请允许我行尸走肉。
不知道到底是不是算是在作践自己,还是只是在和时间过不去,仅仅是一个自己愿意蒙住双眼的人,在边缘的状态游走着,一遍遍的吟唱着绕口的曲子。
我不太清楚自己下一个脚印还能不能留在边缘的岩石上,或是停留在那片白云端。
2月23日,离开河南。
和往年的春运一样,很拥挤。
检票口还有有开始检票,就已经有一大堆人围在那里,像是一群饥饿的狼一样撕咬着猎物。
检票开始了,人群涌动,人人都精神振奋,急切需要上车,似乎这趟列车就是把他们带出死亡地带的希望一样。
我呆呆地看着他们有的奔跑,有的抱着这孩子,有的拖着硕大沉重的行李,连平时淑女般的模样,都暂时放下了自己温柔的一面,像发了疯的恶狗一般,冲向火车。
我不紧不慢,也没有打算非要今天就离开,没有太多的期盼,也就少了很多的急切。
很多人都到前面去了,而我也知道,即便我使劲冲过去也是没有用的。
因为,我买的是站票,郑州到上海。
还是上了车。
我为自己的小聪明感到有些得意。
很多人都是站票,过道里全是人,密密麻麻的头颅,像是被割下来放在案板上的一样。
我在洗手的地方找了一下地方,坐在了洗手台上。
还好,我还可以做,看着那些疯狂挤进火车里而没有座位又只能站着的人,我突然觉得自己有点罪恶。
14多个小时,从上午十一点,到晚上两点。
换了不少的姿势,和旁边的陌生人也换了不少的话题进行肤浅的言论,从火车到夜总会,从打工到结婚生子,从感情到哪个自己姿势适合持有站票的人们。
等等。
我想我越来越来没时间的感念了,总觉得很多事情忽悠悠的就过去了,车上的那么多个小时也过去了。
我觉得自己只是一个看时间的,若不是一个用时间的。
下车,感到一阵凉意。
也没有去住的地方,在虬江路上的一个网吧,做一件事情,上网。
阿文打来电话问我,你在哪,到上海了没有。
我说,明天就到上海。
我撒谎。
平时觉得撒谎是在做错事情的基础上骗人,不过我现在觉得不必做错事情,也可以撒谎。
玩玩游戏,穿越火线,天下贰,魔兽争霸对着那个平台,也聊天,群里,群外,有机会聊的,能够说话的,都和他们瞎掰。
在这就是看一些唯美一点的电影,背景音乐一定要让人感到触动。
买了四包红双喜,一瓶矿泉水,两瓶可乐,觉得这已经够了。
后来才发现,香烟很快就没了,水也喝光了。
弹了一地的烟灰,扔了一地的烟头,想想挺对不住打扫卫生的那位阿姨。
可是这样的念头只允许在脑海里呆上几秒钟,然后又进入游戏,聊天,看电影上面。
一会过去了,还是一地的烟头。
另外,不是没有烟灰缸,我觉得把烟头往地上狠狠一扔的感觉很爽,像是抛掉了所有的不快乐。
24日,25日,26日,已经今天27日,在同一个位置,吃了下机到外面吃了三晚牛肉拉面喝了两瓶啤酒以外,就一直呆着,饿了就外卖。
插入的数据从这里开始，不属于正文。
/-- An A-stream trap behind no older E-stream instruction is taken. -/
theorem State.trapFrom_empty {s : State} (s' : State) (i : TrapInfo) (h : s.thr.ePath = []) (h1 : s.thr.waitA.settled = false) :
    s.trapFrom s' i = s'.takeTrap false i := by simp [State.trapFrom, h, h1]
theorem State.trapA_empty {s : State} (i : TrapInfo) (h : s.thr.ePath = []) (h1 : s.thr.waitA.settled = false) :
    s.trapA i = s.takeTrap false i := State.trapFrom_empty s i h h1

/-! ## Memory in canonical form -/

/-- A stop leaves memory canonical. -/
def Stop.keeps : Stop → Prop
  | .trapIn s _ => s.mem.wf
  | .waitIn s _ => s.mem.wf
  | _ => True

/-- A body leaves memory canonical, however it ends. -/
def Res.keeps : Res State → Prop
  | .ok s => s.mem.wf
  | .error e => e.keeps

/-- A body that leaves memory canonical makes an A-stream instruction that does. -/
theorem finishA_keeps {len : Nat} {s u : State} {r : Res State} (hs : s.mem.wf) (hr : Res.keeps r) (h : finishA len s r = .next u) :
    u.mem.wf := by
  match r, hr, h with
  | .ok s', hr, h => rw [← Host.Outcome.next.inj h, State.retireTo_mem]; exact hr
  | .error (.trap i), _, h => rw [← Host.Outcome.next.inj h]; exact State.trapFrom_wf i hs hs
  | .error (.trapIn s' i), hr, h => rw [← Host.Outcome.next.inj h]; exact State.trapFrom_wf i hs hr
  | .error (.wait w), _, h => rw [← Host.Outcome.next.inj h]; split <;> exact hs
  | .error (.waitIn s' w), hr, h => rw [← Host.Outcome.next.inj h]; exact hr
  | .error (.fault f), _, h => exact nomatch h

/-- The same of an E-stream instruction. -/
theorem finishE_keeps {len : Nat} {s u : State} {r : Res State} (hs : s.mem.wf) (hr : Res.keeps r) (h : finishE len s r = .next u) :
    u.mem.wf := by
  rcases finishE_cases h with ⟨s', rfl, rfl⟩ | ⟨i, rfl, rfl⟩ | ⟨s', i, rfl, rfl⟩ | ⟨w, rfl, rfl⟩ | ⟨s', w, rfl, rfl⟩
  · rw [State.stepPark_mem]; exact hr
  · exact State.takeTrap_wf hs
  · exact State.takeTrap_wf hr
  · exact hs
  · exact hr

end Sys2Proof.Machine
end

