-- ==== Sys2Proof/Laws/Access.lean ====
section
/-! SUPPORT. What writing memory, performing stores, draining and message counts can do. -/

namespace Sys2Proof.Machine

/-! ## Writing physical memory -/

theorem State.rekeyWord_cases (s : State) (k : Option (BitVec 512)) (n : Nat) : ∃ m y, s.rekeyWord k n = { s with mem := m, keyed := y } := by
  unfold State.rekeyWord
  split
  · exact ⟨s.mem, s.keyed, rfl⟩
  · exact ⟨_, _, rfl⟩
  · exact ⟨_, _, rfl⟩

/-- Bringing words under a key changes memory and the words' keys alone. -/
theorem State.rekey_cases (s : State) (b n : Nat) : ∃ m k, s.rekey b n = { s with mem := m, keyed := k } := by
  unfold State.rekey
  generalize s.keyAt (slotOfBus b) = key
  generalize List.map _ _ = ws
  induction ws generalizing s with
  | nil => exact ⟨s.mem, s.keyed, rfl⟩
  | cons w ws ih =>
    obtain ⟨m, k, e⟩ := s.rekeyWord_cases key w
    obtain ⟨m', k', e'⟩ := ih (State.rekeyWord key s w)
    exact ⟨m', k', by rw [List.foldl_cons, e', e]⟩

/-- Everything that a write can change: memory, the keys of its words, and the dead pages of the cores. -/
theorem State.writePhys_cases (s : State) (b : Nat) (bs : List Byte) :
    ∃ m k v c, s.writePhys b bs = { s with mem := m, keyed := k, vc := { s.vc with dead := v }, ctx := { s.ctx with vcores := c } } := by
  unfold State.writePhys
  split
  · simp only
    split
    · refine ⟨Memory.writeN s.mem b bs, s.keyed, (s.vc.undead b bs.length).dead, (s.ctx.mapVcs fun v => v.undead b bs.length).vcores, ?_⟩
      have : s.vc.undead b bs.length = { s.vc with dead := (s.vc.undead b bs.length).dead } := by unfold VCore.undead; split <;> rfl
      rw [← this]; rfl
    · exact ⟨Memory.writeN s.mem b bs, s.keyed, s.vc.dead, s.ctx.vcores, rfl⟩
  · obtain ⟨m, k, e⟩ := State.rekey_cases s b bs.length
    exact ⟨Memory.writeN m (paOf b) bs, k, s.vc.dead, s.ctx.vcores, by simp only [e]⟩

@[simp] theorem State.writePhys_thr (s : State) (b : Nat) (bs : List Byte) : (s.writePhys b bs).thr = s.thr := by
  obtain ⟨_, _, _, _, e⟩ := s.writePhys_cases b bs; rw [e]
@[simp] theorem State.writePhys_cores (s : State) (b : Nat) (bs : List Byte) : (s.writePhys b bs).cores = s.cores := by
  obtain ⟨_, _, _, _, e⟩ := s.writePhys_cases b bs; rw [e]
@[simp] theorem State.writePhys_ctxs (s : State) (b : Nat) (bs : List Byte) : (s.writePhys b bs).ctxs = s.ctxs := by
  obtain ⟨_, _, _, _, e⟩ := s.writePhys_cases b bs; rw [e]
@[simp] theorem State.writePhys_reports (s : State) (b : Nat) (bs : List Byte) : (s.writePhys b bs).reports = s.reports := by
  obtain ⟨_, _, _, _, e⟩ := s.writePhys_cases b bs; rw [e]
@[simp] theorem State.writePhys_keySlots (s : State) (b : Nat) (bs : List Byte) : (s.writePhys b bs).keySlots = s.keySlots := by
  obtain ⟨_, _, _, _, e⟩ := s.writePhys_cases b bs; rw [e]
@[simp] theorem State.writePhys_cxlDown (s : State) (b : Nat) (bs : List Byte) : (s.writePhys b bs).cxlDown = s.cxlDown := by
  obtain ⟨_, _, _, _, e⟩ := s.writePhys_cases b bs; rw [e]

/-- What reading a byte of memory gives after a write in a slice. -/
theorem State.writePhys_read {s : State} {b : Nat} (hb : b < 0x80000000000) (a : Nat) (bs : List Byte) (h : s.mem.wf) :
    (s.writePhys b bs).mem.read a = if b ≤ a ∧ a < b + bs.length then bs[a - b]?.getD 0 else s.mem.read a := by
  rw [State.writePhys_mem hb]
  split
  · rename_i hx
    obtain ⟨k, rfl⟩ := Nat.exists_eq_add_of_le hx.1
    rw [Memory.read_writeN_inside bs _ _ _ h (by omega)]; simp
  · exact Memory.read_writeN_outside bs _ _ _ (by omega)

/-! ## Performing stores (R252) -/

/-- A store is performed in memory, or its failure is kept. -/
theorem State.performStore_cases (s : State) (p : PStore) :
    (s.linkFails p.pa = none ∧ s.performStore p = s.writePhys p.pa p.bytes) ∨
    (∃ c d, s.linkFails p.pa = some (c, d) ∧
      s.performStore p = s.updThr fun t => { t with storeErr := t.storeErr ++ [p.late c d] }) := by
  unfold State.performStore
  split
  · rename_i c d h; exact .inr ⟨c, d, h, rfl⟩
  · rename_i h; exact .inl ⟨h, rfl⟩

theorem State.performStore_wf {s : State} (p : PStore) (h : s.mem.wf) : (s.performStore p).mem.wf := by
  rcases State.performStore_cases s p with ⟨_, e⟩ | ⟨c, d, _, e⟩ <;> rw [e]
  · exact State.writePhys_wf _ _ h
  · exact h

@[simp] theorem State.performStore_reports (s : State) (p : PStore) : (s.performStore p).reports = s.reports := by
  rcases State.performStore_cases s p with ⟨_, e⟩ | ⟨c, d, _, e⟩ <;> rw [e] <;> simp

theorem State.performStores_wf (ps : List PStore) : ∀ {s : State}, s.mem.wf → (ps.foldl State.performStore s).mem.wf := by
  induction ps with
  | nil => intro s h; exact h
  | cons p ps ih => intro s h; exact ih (State.performStore_wf p h)

/-- Performing a thread's stores keeps memory canonical. -/
theorem State.flush_wf {s : State} (h : s.mem.wf) : s.flush.mem.wf := State.performStores_wf _ h

/-- A thread with no store has nothing to perform. -/
theorem State.flush_none {s : State} (h : s.thr.stores = []) : s.flush = s := by
  unfold State.flush; rw [h]
  show s.updThr (fun t => { t with stores := [] }) = s
  have : ({ s.thr with stores := [] } : Thread) = s.thr := by rw [← h]
  simp [State.updThr, this]

/-- Everything that the wait for the replay queue can come to (R141, R145). -/
theorem State.drained_cases (s : State) :
    s.drained = .ok s.flush ∨ s.drained = .error (.wait .other) ∨
    (∃ t e, s.drained = .error (.trapIn (s.flush.updThr t) e)) := by
  unfold State.drained
  simp only
  split
  · exact .inr (.inr ⟨_, _, rfl⟩)
  · exact .inr (.inr ⟨_, _, rfl⟩)
  · split
    · exact .inl rfl
    · exact .inr (.inl rfl)

/-- Everything that the wait for every earlier access can come to (R142, R257). -/
theorem State.drain_cases (s : State) :
    s.drain = .ok s.flush ∨ s.drain = .error (.wait .other) ∨
    (∃ t e, s.drain = .error (.trapIn (s.flush.updThr t) e)) := by
  by_cases hp : (s.thr.ePath.any fun a => isEmuMem (s.einstAt a)) = true
  · exact .inr (.inl (by unfold State.drain State.pathWait waitIf; rw [if_pos hp]; rfl))
  · have : s.drain = s.drained := by unfold State.drain State.pathWait waitIf; rw [if_neg hp]; rfl
    rw [this]; exact s.drained_cases

theorem State.drain_keeps {s : State} (h : s.mem.wf) : Res.keeps s.drain := by
  rcases State.drain_cases s with e | e | ⟨t, i, e⟩ <;> rw [e]
  · exact State.flush_wf h
  · trivial
  · exact State.flush_wf h

/-- A thread with nothing to perform, nothing parked and nothing on its E-stream's path goes on at once. -/
theorem State.drain_idle {s : State} (h : s.thr.stores = []) (h1 : s.thr.storeErr = []) (h2 : s.thr.replay = []) (h3 : s.thr.ePath = []) :
    s.drain = .ok s := by
  unfold State.drain State.pathWait waitIf
  rw [h3]
  show s.drained = .ok s
  simp [State.drained, State.flush_none h, h1, h2, takeFailed]

/-! ## Leaves, messages, stores that leave a thread -/

/-- Counting messages changes the cores' counters alone. -/
theorem State.countAt_cases (s : State) (core k sent recv : Nat) : ∃ c, s.countAt core k sent recv = { s with cores := c } := by
  unfold State.countAt; split
  · exact ⟨_, rfl⟩
  · exact ⟨s.cores, rfl⟩
theorem State.servedAt_cases (s : State) (st : Bool) (b : Nat) : ∃ c, s.servedAt st b = { s with cores := c } := by
  unfold State.servedAt
  split
  · obtain ⟨c1, e1⟩ := s.countAt_cases (b / 0x400000) 0 0 1
    obtain ⟨c2, e2⟩ := (s.countAt (b / 0x400000) 0 0 1).countAt_cases (b / 0x400000) 2 1 0
    obtain ⟨c3, e3⟩ := ((s.countAt (b / 0x400000) 0 0 1).countAt (b / 0x400000) 2 1 0).countAt_cases (b / 0x400000) 1 0 1
    simp only
    split
    · exact ⟨c3, by rw [e3, e2, e1]⟩
    · exact ⟨c2, by rw [e2, e1]⟩
  · exact ⟨s.cores, rfl⟩

/-- The messages of accesses at bus addresses change the cores' counters alone (R25). -/
theorem State.busTraffic_cases (s : State) (phys : Nat) (st : Bool) (bs : List Nat) : ∃ c, s.busTraffic phys st bs = { s with cores := c } := by
  have fold : ∀ (xs : List Nat) (s : State), ∃ c, xs.foldl (fun s b => s.servedAt st b) s = { s with cores := c } := by
    intro xs
    induction xs with
    | nil => intro s; exact ⟨s.cores, rfl⟩
    | cons x xs ih =>
      intro s
      obtain ⟨c1, e1⟩ := s.servedAt_cases st x
      obtain ⟨c2, e2⟩ := ih (s.servedAt st x)
      exact ⟨c2, by rw [List.foldl_cons, e2, e1]⟩
  unfold State.busTraffic
  simp only
  split
  · exact ⟨s.cores, rfl⟩
  · generalize bs.filter (remoteBus phys) = far
    obtain ⟨c1, e1⟩ := fold far s
    rw [e1]
    obtain ⟨c2, e2⟩ := State.countAt_cases { s with cores := c1 } phys 0 far.length 0
    rw [e2]
    obtain ⟨c3, e3⟩ := State.countAt_cases { s with cores := c2 } phys 2 0 far.length
    rw [e3]
    obtain ⟨c4, e4⟩ := State.countAt_cases { s with cores := c3 } phys 1 far.length 0
    rw [e4]
    split
    · exact ⟨c4, rfl⟩
    · exact ⟨c3, rfl⟩

/-- The messages of accesses change the cores' counters alone (R25). -/
theorem State.traffic_cases (s : State) (st : Bool) (ts : List Target) : ∃ c, s.traffic st ts = { s with cores := c } :=
  s.busTraffic_cases _ _ _

@[simp] theorem State.traffic_mem (s : State) (st : Bool) (ts : List Target) : (s.traffic st ts).mem = s.mem := by
  obtain ⟨_, e⟩ := s.traffic_cases st ts; rw [e]
@[simp] theorem State.traffic_thr (s : State) (st : Bool) (ts : List Target) : (s.traffic st ts).thr = s.thr := by
  obtain ⟨_, e⟩ := s.traffic_cases st ts; rw [e]
@[simp] theorem State.traffic_ctx (s : State) (st : Bool) (ts : List Target) : (s.traffic st ts).ctx = s.ctx := by
  obtain ⟨_, e⟩ := s.traffic_cases st ts; rw [e]
@[simp] theorem State.traffic_vc (s : State) (st : Bool) (ts : List Target) : (s.traffic st ts).vc = s.vc := by
  obtain ⟨_, e⟩ := s.traffic_cases st ts; rw [e]

/-- Accesses of the core's own slice send no message. -/
theorem State.traffic_local {s : State} (st : Bool) {ts : List Target} (h : ∀ t ∈ ts, ∀ b, t.bus = some b → remoteBus s.vc.phys b = false) :
    s.traffic st ts = s := by
  unfold State.traffic State.trafficOf State.busTraffic
  have : (ts.filterMap Target.bus).filter (remoteBus s.vc.phys) = [] := by
    rw [List.filter_eq_nil_iff]; intro b hb
    obtain ⟨t, ht, e⟩ := List.mem_filterMap.mp hb
    rw [h t ht b e]; simp
  simp [this]

theorem State.parkStore_mem {s s' : State} {p : Parked} (h : s.parkStore p = .ok s') : s'.mem = s.mem := by
  unfold State.parkStore at h
  split at h
  · exact nomatch h
  · rw [← Except.ok.inj h]; rfl

/-- A store instruction changes no memory: its stores leave the thread or are parked (R144, R145). -/
theorem State.storeGroup_mem {s s' : State} {ag : Agent} {xs : List (Access × List Byte)} (h : s.storeGroup ag xs = .ok s') :
    s'.mem = s.mem := by
  unfold State.storeGroup at h
  split at h
  · exact State.parkStore_mem h
  · obtain ⟨slots, _, h⟩ := Res.bind_ok h
    split at h
    · exact State.parkStore_mem h
    · rw [← Except.ok.inj h, State.traffic_mem]; rfl

theorem State.writeNow_keeps {s : State} (va pa : Nat) (bs : List Byte) (h : s.mem.wf) : Res.keeps (s.writeNow va pa bs) := by
  unfold State.writeNow
  split
  · trivial
  · exact State.writePhys_wf _ _ h

end Sys2Proof.Machine
end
会员卡冲了好几次,最后想了想,干脆直接冲了100块,以后也懒得老往跑到吧台跑,让吧台那个脸蛋漂亮,身材有点走形的姑娘怀疑我对她有意思。
阿文打了六次半的电话,那个半次被我挂掉了。
我一直说,我明天就到了。
他说,你做的是火车么,开这么慢,我还以为你做的是毛驴呢。
暗地论坛里的好些人看到我还在线,他们睡了一觉醒来我依然在线,于是就说,北画,你在这样,会死掉的。
我想我暂时还不会挂吧,打算再玩玩。
嗯。
暖暖还是逼迫我下线,她用她生病的身体和我耗着,逼我下线回去,她说我下机了以后她就睡觉去了。
我还是做了,我隐身了QQ。
看到她的头像一个小时后变灰,然后我又浮出来,碰到之前帮着暖暖说话的冬至,他说,大叔,你都老大不小了,怎么还骗小孩子呢。
我说我没有啊。
他说你再不回去睡觉休息,会死掉的。
我想我暂时还真不那么容易就死掉了。
快上班了。
就想自己恶心一下自己。
不想说了。
继续熬。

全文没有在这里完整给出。